When I redirect user to https://yourdomain.okta.com/login/signout?fromURI=yourappurl, does it only kills app session? I still can access the user’s home page. I think the main Okta session is live. Next time, I try to login to the app, it does not ask input username and password.
If my assumption is correct, I am not sure how the sign out link detect app which be killed. For example, in case multiple apps use the same domain.
When you hit https://yourdomain.okta.com/login/signout?fromURI=yourappurl via browser, Okta will clear the Okta session cookie and kill Okta session (hope you updated the domain url to match your Okta domain). You will still need to clear your app session in your app.

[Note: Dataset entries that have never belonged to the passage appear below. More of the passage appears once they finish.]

/-- Header and directory (R315 to R318). A section that is missing is named by the start of the directory, one that is repeated by
its second entry (R319; log entry 45). -/
def Img.checkHeader (im : Img) : List Breach :=
  let b := im.bytes
  let dir := dirOf b
  let dend := 0x40 + 16 * u16At b 0x10
  let impl := dir.any fun e => isImplType e.type || (bit e.flags 0 && decide (e.type < 0x8000))
  let once := fun (t : Nat) (must : Bool) =>
    match dir.filter fun e => e.type == t with
    | [] => need (!must) 6 0 0x40
    | [_] => []
    | _ :: e :: _ => need false 6 0 e.pos
  need (decide (u16At b 4 = 1)) 2 0 4
    ++ (if impl then need (decide (u16At b 0x14 = 0x848 ∧ u16At b 0x16 = 1)) 3 0 0x14
        else need (decide (u16At b 0x14 = 0 ∧ u16At b 0x16 = 0)) 6 0 0x14)
    ++ im.res (zeroAt b 0x20 28) 0 0x20
    ++ need (decide (1 ≤ u16At b 0x12)) 6 0 0x12
    ++ need (decide (1 ≤ u16At b 0x10 ∧ u16At b 0x10 ≤ 64 ∧ dend ≤ u64At b 8)) 6 0 0x10
    ++ (dir.flatMap fun e =>
      im.res (decide (e.flags < 4)) 0 (e.pos + 2)
        ++ need (!(bit e.flags 1) || isKnownType e.type || decide (0x8000 ≤ e.type)) 4 0 e.pos
        ++ need (!(bit e.flags 1 && decide (0x8000 ≤ e.type))) 6 0 e.pos
        ++ need (decide (e.type ≠ 11 ∨ 2 ≤ im.minor)) 4 0 e.pos
        ++ need (!isKnownType e.type || bit e.flags 0 == isImplType e.type) 6 0 e.pos
        ++ need (decide (entrySize e.type = 0 ∨ e.len % entrySize e.type = 0)) 6 0 e.pos
        ++ need (im.placed e) 6 0 (e.pos + 4)
        ++ need (!im.placed e || crc32c ((b.drop e.off).take e.len) == e.crc) 6 0 (e.pos + 12)
        ++ need (!dir.any fun f => decide (f.pos < e.pos ∧ f.off < e.off + e.len ∧ e.off < f.off + f.len)) 6 0 e.pos)
    ++ once 1 true ++ once 2 true ++ once 6 true
    ++ [3, 4, 5, 7, 8, 9, 10, 11].flatMap fun t => once t false

/-! ### Parsed sections -/

/-- BUFFERS: handle and ACCESS (R329). -/
def Img.bufs (im : Img) : List (Nat × Nat) := (im.entries 1).map fun e => (u32At e.2 0, u8At e.2 4)
/-- ENGINE_MAP: core and mask (R321). -/
def Img.emap (im : Img) : List (Nat × Nat) := (im.entries 2).map fun e => (u32At e.2 0, u16At e.2 4)
/-- DECK_BINDINGS: engine, deck, PAIR (R322). -/
def Img.binds (im : Img) : List (Nat × Nat × Bool) :=
  (im.entries 3).map fun e => (fld (u32At e.2 0) 16 0, fld (u32At e.2 0) 19 17, bit (u32At e.2 0) 20)
/-- PLEAT_MAP: first engine and size (R323). -/
def Img.pleats (im : Img) : List (Nat × Nat) := (im.entries 10).map fun e => (u32At e.2 0, u8At e.2 4)
/-- CODEBOOKS: core, slot, bytes (R330). -/
def Img.books (im : Img) : List (Nat × Nat × List Nat) :=
  (im.entries 5).map fun e => (u32At e.2 0, u8At e.2 4, e.2.drop 16)
/-- PE_PARAMS blocks (R332). -/
def Img.params (im : Img) : List (List Nat) := (im.entries 7).map Prod.snd
/-- PREFETCH entries (R280). -/
def Img.prefetch (im : Img) : List (List Nat) := (im.entries 8).map Prod.snd
/-- PEG_PLAN entries (R331). -/
def Img.plan (im : Img) : List (List Nat) := (im.entries 9).map Prod.snd
/-- CHECK_SOURCES entries (R326). -/
def Img.sources (im : Img) : List (List Nat) := (im.entries 11).map Prod.snd

/-- PERIPHERY records from a section offset on: offset, and the record's bytes from its head to its padding. -/
def periRecords : Nat → Nat → List Nat → List (Nat × List Nat)
  | 0, _, _ => []
  | n + 1, o, b =>
    if b.isEmpty then [] else
    let z := 16 + (u32At b 8 + 15) / 16 * 16
    (o, b.take z) :: periRecords n (o + z) (b.drop z)

/-- PERIPHERY records with their offsets (R325). -/
def Img.periRecs (im : Img) : List (Nat × List Nat) := periRecords (im.sec 4).length 0 (im.sec 4)

/-- PERIPHERY: engine, local offset, words (R325). -/
def Img.peri (im : Img) : List (Nat × Nat × List Nat) :=
  im.periRecs.map fun r => (u32At r.2 0, u32At r.2 4, wordsOf ((r.2.drop 16).take (u32At r.2 8)))

/-- The engine is in a mask of ENGINE_MAP (R321). -/
def Img.mapped (im : Img) (e : Nat) : Bool := im.emap.any fun m => m.1 == e / 16 && bit m.2 (e % 16)
/-- The core is in ENGINE_MAP. -/
def Img.hasCore (im : Img) (c : Nat) : Bool := im.emap.any fun m => m.1 == c
/-- The deck is listed in DECK_BINDINGS (R322). -/
def Img.bound (im : Img) (e k : Nat) : Bool := im.binds.any fun d => d.1 == e && d.2.1 == k
/-- The listed PAIR of a deck. -/
def Img.pairOf (im : Img) (e k : Nat) : Bool := im.binds.any fun d => d.1 == e && d.2.1 == k && d.2.2

/-- A byte range lies inside one listed buffer with the access asked for (R329); `unit` is the flat core, the flat
cluster or the handle. -/
def State.imgInside (s : State) (im : Img) (tier unit a n : Nat) (rd wr : Bool) : Bool :=
  im.bufs.any fun l => (!rd || bit l.2 0) && (!wr || bit l.2 1) &&
    match s.live l.1 with
    | none => false
    | some b => b.tier == tier && b.owner == im.inst && (if tier = 2 then l.1 == unit && decide (a + n ≤ b.size)
        else b.loc == unit && decide (b.base ≤ a ∧ a + n ≤ b.base + b.size))

/-- Handle of a buffer slot; 0, which is never live, when there is no such slot. -/
def Img.handle (im : Img) (slot : Nat) : Nat := (im.bufs.getD slot (0, 0)).1

/-! ### Sections but STREAMS (R321 to R334) -/

/-- Entries 0 to k − 1 of a list hold `v` under `key`. -/
def seenBefore (l : List (Nat × Nat)) (k v : Nat) : Bool := (l.take k).any fun p => p.1 == v

/-- BUFFERS (R329). -/
def State.checkBuffers (s : State) (im : Img) : List Breach :=
  need (decide (im.bufs.length ≤ 4096)) 6 1 (8 * 4096)
    ++ (im.entries 1).flatMap fun e =>
      im.res (decide (u8At e.2 4 < 4) && zeroAt e.2 5 3) 1 (e.1 + 4)
        ++ need (match s.live (u32At e.2 0) with
          | some b => b.owner == im.inst
          | none => false) 6 1 e.1

/-- ENGINE_MAP (R320, R321): every core is in the hamper as it stands, and appears once. -/
def State.checkMap (s : State) (im : Img) : List Breach :=
  (im.entries 2).flatMap fun e =>
    im.res (zeroAt e.2 6 2) 2 (e.1 + 6)
      ++ need (decide (u32At e.2 0 < nCores) && (s.inst im.inst).cores.contains (u32At e.2 0)
        && !seenBefore im.emap (e.1 / 8) (u32At e.2 0)) 6 2 e.1

/-- DECK_BINDINGS (R322). -/
def State.checkBindings (s : State) (im : Img) : List Breach :=
  (im.entries 3).flatMap fun e =>
    let v := u32At e.2 0
    let d := s.deck (fld v 16 0) (fld v 19 17)
    im.res (decide (v < 2 ^ 21) && zeroAt e.2 4 4) 3 e.1
      ++ need (im.mapped (fld v 16 0) && d.pair == bit v 20) 6 3 e.1

/-- A span that R99 and R100 allow. -/
def pleatSpan (first size : Nat) : Bool :=
  (size == 2 || size == 4) && decide (first + size ≤ nEngines ∧ first / 384 = (first + size - 1) / 384)

/-- PLEAT_MAP (R101, R323). -/
def Img.checkPleats (im : Img) : List Breach :=
  (im.entries 10).flatMap fun e =>
    im.res (zeroAt e.2 5 3) 10 (e.1 + 5)
      ++ need (pleatSpan (u32At e.2 0) (u8At e.2 4) && (membersOf (u8At e.2 4) (u32At e.2 0)).all fun m => im.mapped m) 6 10 e.1

/-- PERIPHERY (R325). -/
def Img.checkPeri (im : Img) : List Breach :=
  im.periRecs.flatMap fun r =>
    let n := u32At r.2 8
    need (decide (16 ≤ r.2.length ∧ r.2.length = 16 + (n + 15) / 16 * 16)) 6 4 r.1
      ++ im.res (zeroAt r.2 12 4) 4 (r.1 + 12)
      ++ need (im.mapped (u32At r.2 0) && periWritable (u32At r.2 4) n) 6 4 r.1
      ++ im.res ((r.2.drop (16 + n)).all (· == 0)) 4 (r.1 + 16 + n)

/-- CODEBOOKS (R69, R330). -/
def Img.checkBooks (im : Img) : List Breach :=
  (im.entries 5).flatMap fun e =>
    need (im.hasCore (u32At e.2 0) && decide (u8At e.2 4 ≤ 7)) 6 5 e.1
      ++ im.res (zeroAt e.2 5 11) 5 (e.1 + 5)
      ++ im.res ((List.range 256).all fun c => decide (u8At e.2 (17 + 2 * c) % 128 = 0)) 5 (e.1 + 16)

/-- PEG_PLAN (R331, R355). -/
def State.checkPlan (s : State) (im : Img) : List Breach :=
  (im.entries 9).flatMap fun e =>
    let t := u8At e.2 0
    let l := u32At e.2 4
    let a := u64At e.2 8
    im.res (zeroAt e.2 2 2 && zeroAt e.2 24 8 && (decide (t ≠ 3) || l == 0)) 9 (e.1 + 2)
      ++ need (decide (t ≤ 3 ∧ u8At e.2 1 ≤ 1)) 6 9 e.1
      ++ need (if t = 0 then s.pegAssigned im.inst l a
          else decide (a % 8 = 0) && (t == 3 || s.imgInside im t (if t = 2 then im.handle l else l) a 8 false false)) 6 9 (e.1 + 4)

/-- The bytes that a T2 check source reads lie in a listed buffer: the image header and, when the header is one, the section
(R180, R329). -/
def State.sourceInside (s : State) (im : Img) (h sec a : Nat) : Bool :=
  let b := (s.t2Read im.inst h a 64).2.bytes
  s.imgInside im 2 h a 64 true false
    && (!(imageHeaderOk b && sectionIn b sec) || s.imgInside im 2 h (a + sectionAt b sec) sectionBytes true false)

/-- CHECK_SOURCES (R326). -/
def State.checkSources (s : State) (im : Img) : List Breach :=
  (im.entries 11).flatMap fun e =>
    let v := u32At e.2 0
    let t := u8At e.2 4
    im.res (decide (v < 2 ^ 20) && zeroAt e.2 5 3 && (decide (t ≠ 4) || u32At e.2 8 == 0)) 11 e.1
      ++ need (im.mapped (fld v 16 0) && (t == 2 || t == 4)) 6 11 e.1
      ++ need (decide (t ≠ 2) || s.sourceInside im (u32At e.2 8) (u32At e.2 12) (u64At e.2 16)) 6 11 (e.1 + 8)

/-- The output table (R393). -/
def Img.checkOuts (im : Img) : List Breach :=
  (im.outs.zipIdx).flatMap fun o =>
    need (decide (o.1.1 % 64 = 0 ∧ o.1.2 % 64 = 0 ∧ 64 ≤ o.1.2 ∧ o.1.2 ≤ 2 ^ 32)) 6 0xFFFF (16 * o.2)

/-! ### PREFETCH (R247, R280, R281, R334) -/

/-- Element bytes of a tile transfer's OUT_FMT. -/
def tileOutBytes (fmt : Nat) : Nat := if fmt = 0 then 2 else 1
/-- Block columns of a tensor (R248). -/
def tileNbc (e : List Nat) : Nat := (u16At e 0x26 + 1 + 63) / 64
/-- Tiles of a tensor (R248). -/
def tileTotal (e : List Nat) : Nat := (u16At e 0x24 + 1 + 63) / 64 * tileNbc e

/-- Destination bytes of a tile transfer: first offset from DST, and length (R248, R249). -/
def tileDst (e : List Nat) : Nat × Nat :=
  let eo := tileOutBytes (fld (u16At e 0xA) 2 1)
  let f := u32At e 0x1C
  let l := f + u32At e 0x20 - 1
  let nbc := tileNbc e
  let cols := u16At e 0x26 + 1
  let rows := min (64 * (l / nbc - f / nbc + 1)) (u16At e 0x24 + 1 - 64 * (f / nbc))
  let c0 := if l / nbc = f / nbc then 64 * (f % nbc) else 0
  let c1 := if l / nbc = f / nbc then min cols (64 * (l % nbc + 1)) else cols
  (c0 * eo, (rows - 1) * u32At e 0x28 + c1 * eo - c0 * eo)

/-- The tile rules of R247. -/
def State.checkTile (s : State) (im : Img) (o : Nat) (e : List Nat) : List Breach :=
  let z := tileStride (u8At e 0x2C) (u8At e 0x2D)
  let f := u32At e 0x1C
  let n := u32At e 0x20
  let ok := formatOk (u8At e 0x2C) && rankOk (u8At e 0x2D) && decide (f < tileTotal e ∧ 1 ≤ n ∧ n ≤ tileTotal e - f)
    && decide (fld (u16At e 0xA) 2 1 ≤ 2 ∧ u32At e 0x28 % 64 = 0 ∧ u8At e 7 < 128 ∧ u8At e 6 ≠ 3)
  need (decide (1 ≤ im.minor)) 4 8 (o + 5)
    ++ im.res (decide (u16At e 0xA < 8)) 8 (o + 0xA)
    ++ need ok 6 8 (o + 0x1C)
    ++ (if !ok then [] else
      need (decide (u8At e 6 ≠ 2)
          || s.imgInside im 2 (u32At e 0xC) (u64At e 0x10 + f * z) (n * z) true false) 6 8 (o + 0x10)
        ++ need (s.imgInside im 1 (u16At e 8) (u32At e 0x18 + (tileDst e).1) (tileDst e).2 false true) 6 8 (o + 0x18))

/-- The copy rules of R280 and R281. -/
def State.checkCopy (s : State) (im : Img) (o : Nat) (e : List Nat) : List Breach :=
  let n := u32At e 0x1C
  let a := u64At e 0x10
  let t0 := bit (u8At e 7) 7
  let u := if t0 then u16At e 8 * 24 + u8At e 7 % 32 else u16At e 8
  im.res (u16At e 0xA == 0 && zeroAt e 0x20 14) 8 (o + 0xA)
    ++ need (decide (n % 64 = 0 ∧ 64 ≤ n ∧ n ≤ 4194304)) 6 8 (o + 0x1C)
    ++ need (if u8At e 6 = 2 then s.imgInside im 2 (u32At e 0xC) a n true false
        else decide (u8At e 6 ≠ 3 ∨ a + n ≤ flashUserBytes)) 6 8 (o + 0x10)
    ++ need (s.imgInside im (if t0 then 0 else 1) u (u32At e 0x18) n false true) 6 8 (o + 0x18)

/-- USE_STEP of the scheduled entries before entry `k`, the largest (R280: schedule order). -/
def Img.lastUse (im : Img) (k : Nat) : Nat :=
  (im.prefetch.take k).foldl (fun m e => if u16At e 0 = 0xFFFF then m else max m (u16At e 0)) 0

/-- PREFETCH (R280, R281, R334). -/
def State.checkPrefetch (s : State) (im : Img) : List Breach :=
  (im.entries 8).flatMap fun p =>
    let o := p.1
    let e := p.2
    let use := u16At e 0
    let dst := u8At e 7
    need (decide (u8At e 5 ≤ 1 ∧ 2 ≤ u8At e 6 ∧ u8At e 6 ≤ 4 ∧ u16At e 8 < 256 ∧ u8At e 4 ≤ 15
        ∧ u64At e 0x10 % 64 = 0 ∧ u32At e 0x18 % 64 = 0) && (!bit dst 7 || decide (dst % 32 ≤ 23))) 6 8 o
      ++ im.res (decide (fld dst 6 5 = 0) && (bit dst 7 || dst % 32 == 0) && (u8At e 6 == 2 || u32At e 0xC == 0)
          && zeroAt e 0x2E 2) 8 (o + 7)
      ++ (if use = 0xFFFF then im.res (u8At e 4 == 0 && u16At e 2 == 0) 8 (o + 2)
          else need (decide (use < im.steps ∧ use ≤ u16At e 2 ∧ im.lastUse (o / 48) ≤ use)) 6 8 o)
      ++ (if u8At e 5 = 1 then s.checkTile im o e else s.checkCopy im o e)

/-! ### Evaluations (R67, R68, R338, R339) -/

/-- The row window and input address of R67 and R68. -/
def windowOk (base count input : Nat) : Bool :=
  decide (base ≤ 511 ∧ 1 ≤ count ∧ count ≤ 512 ∧ base + count ≤ 512 ∧ input % 64 = 0)

/-- The DECK_CFG0 that the bind leaves in force (R338): the last PERIPHERY word for it, else the present one. -/
def State.boundCfg (s : State) (im : Img) (e k : Nat) : Nat :=
  let a := 0x8E00 + 16 * k
  im.peri.foldl (fun v r =>
    if r.1 = e ∧ r.2.1 ≤ a ∧ a + 4 ≤ r.2.1 + 4 * r.2.2.length then r.2.2.getD ((a - r.2.1) / 4) 0 else v)
    (periGet s.arr.peri e a)

/-- The destination of an evaluation (R138, R338). -/
def State.checkDest (s : State) (im : Img) (o e k core kind dcore daddr : Nat) : List Breach :=
  let cfg := s.boundCfg im e k
  let dc := core / 768 * 768 + dcore
  need (decide (kind ≤ 2)) 6 6 o
    ++ (if kind = 0 then
      need (decide (dcore ≤ 767 ∧ daddr % 64 = 0) && im.hasCore dc) 6 6 (o + 2)
        ++ need (s.imgInside im 0 dc daddr (fmtBytes (fld cfg 31 30) (cfgOuts cfg (im.pairOf e k))) false true) 6 6 (o + 4)
    else need (decide (fld cfg 31 30 ≠ 1 ∧ fld cfg 31 30 ≠ 2)) 6 6 o)

/-- EVAL (R67, R68, R322, R338). -/
def State.checkEval (s : State) (im : Img) (core o : Nat) (b : List Nat) : List Breach :=
  let e := core * 16 + u8At b 8
  let k := u8At b 9
  let rows := u16At b 0xC
  im.res (decide (u8At b 0xF < 32) && zeroAt b 0x15 1 && zeroAt b 0x1C 4) 6 (o + 0xF)
    ++ need (decide (u8At b 8 ≤ 15) && im.mapped e) 6 6 (o + 8)
    ++ need (decide (k ≤ 7) && im.bound e k) 6 6 (o + 9)
    ++ need (windowOk (u16At b 0xA) rows (u32At b 0x10)) 6 6 (o + 0xA)
    ++ need (decide (u8At b 0xE ≤ 7)) 6 6 (o + 0xE)
    ++ need (s.imgInside im 0 core (u32At b 0x10) (codeBytes (bit (u8At b 0xF) 0) rows) true false) 6 6 (o + 0x10)
    ++ s.checkDest im (o + 0x14) e k core (u8At b 0x14) (u16At b 0x16) (u32At b 0x18)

The process we follow is, when user clicks on logout in our app, we kill the app session by calling app’s logout action and then redirect user to the Okta sign out URL which will kill Okta session and take user back to the app’s non-logged in homepage (based on the fromURI). Currently, on Okta, there is no way to trigger a logout of all signed in apps.
I notice that app link on user dashboard is the same with the embed link. (App link on dashboard includes ?fromHome=true)
In previous answer, you said that Single Sign-on URL is preferable way. I am wondering if below case is also valid scenario.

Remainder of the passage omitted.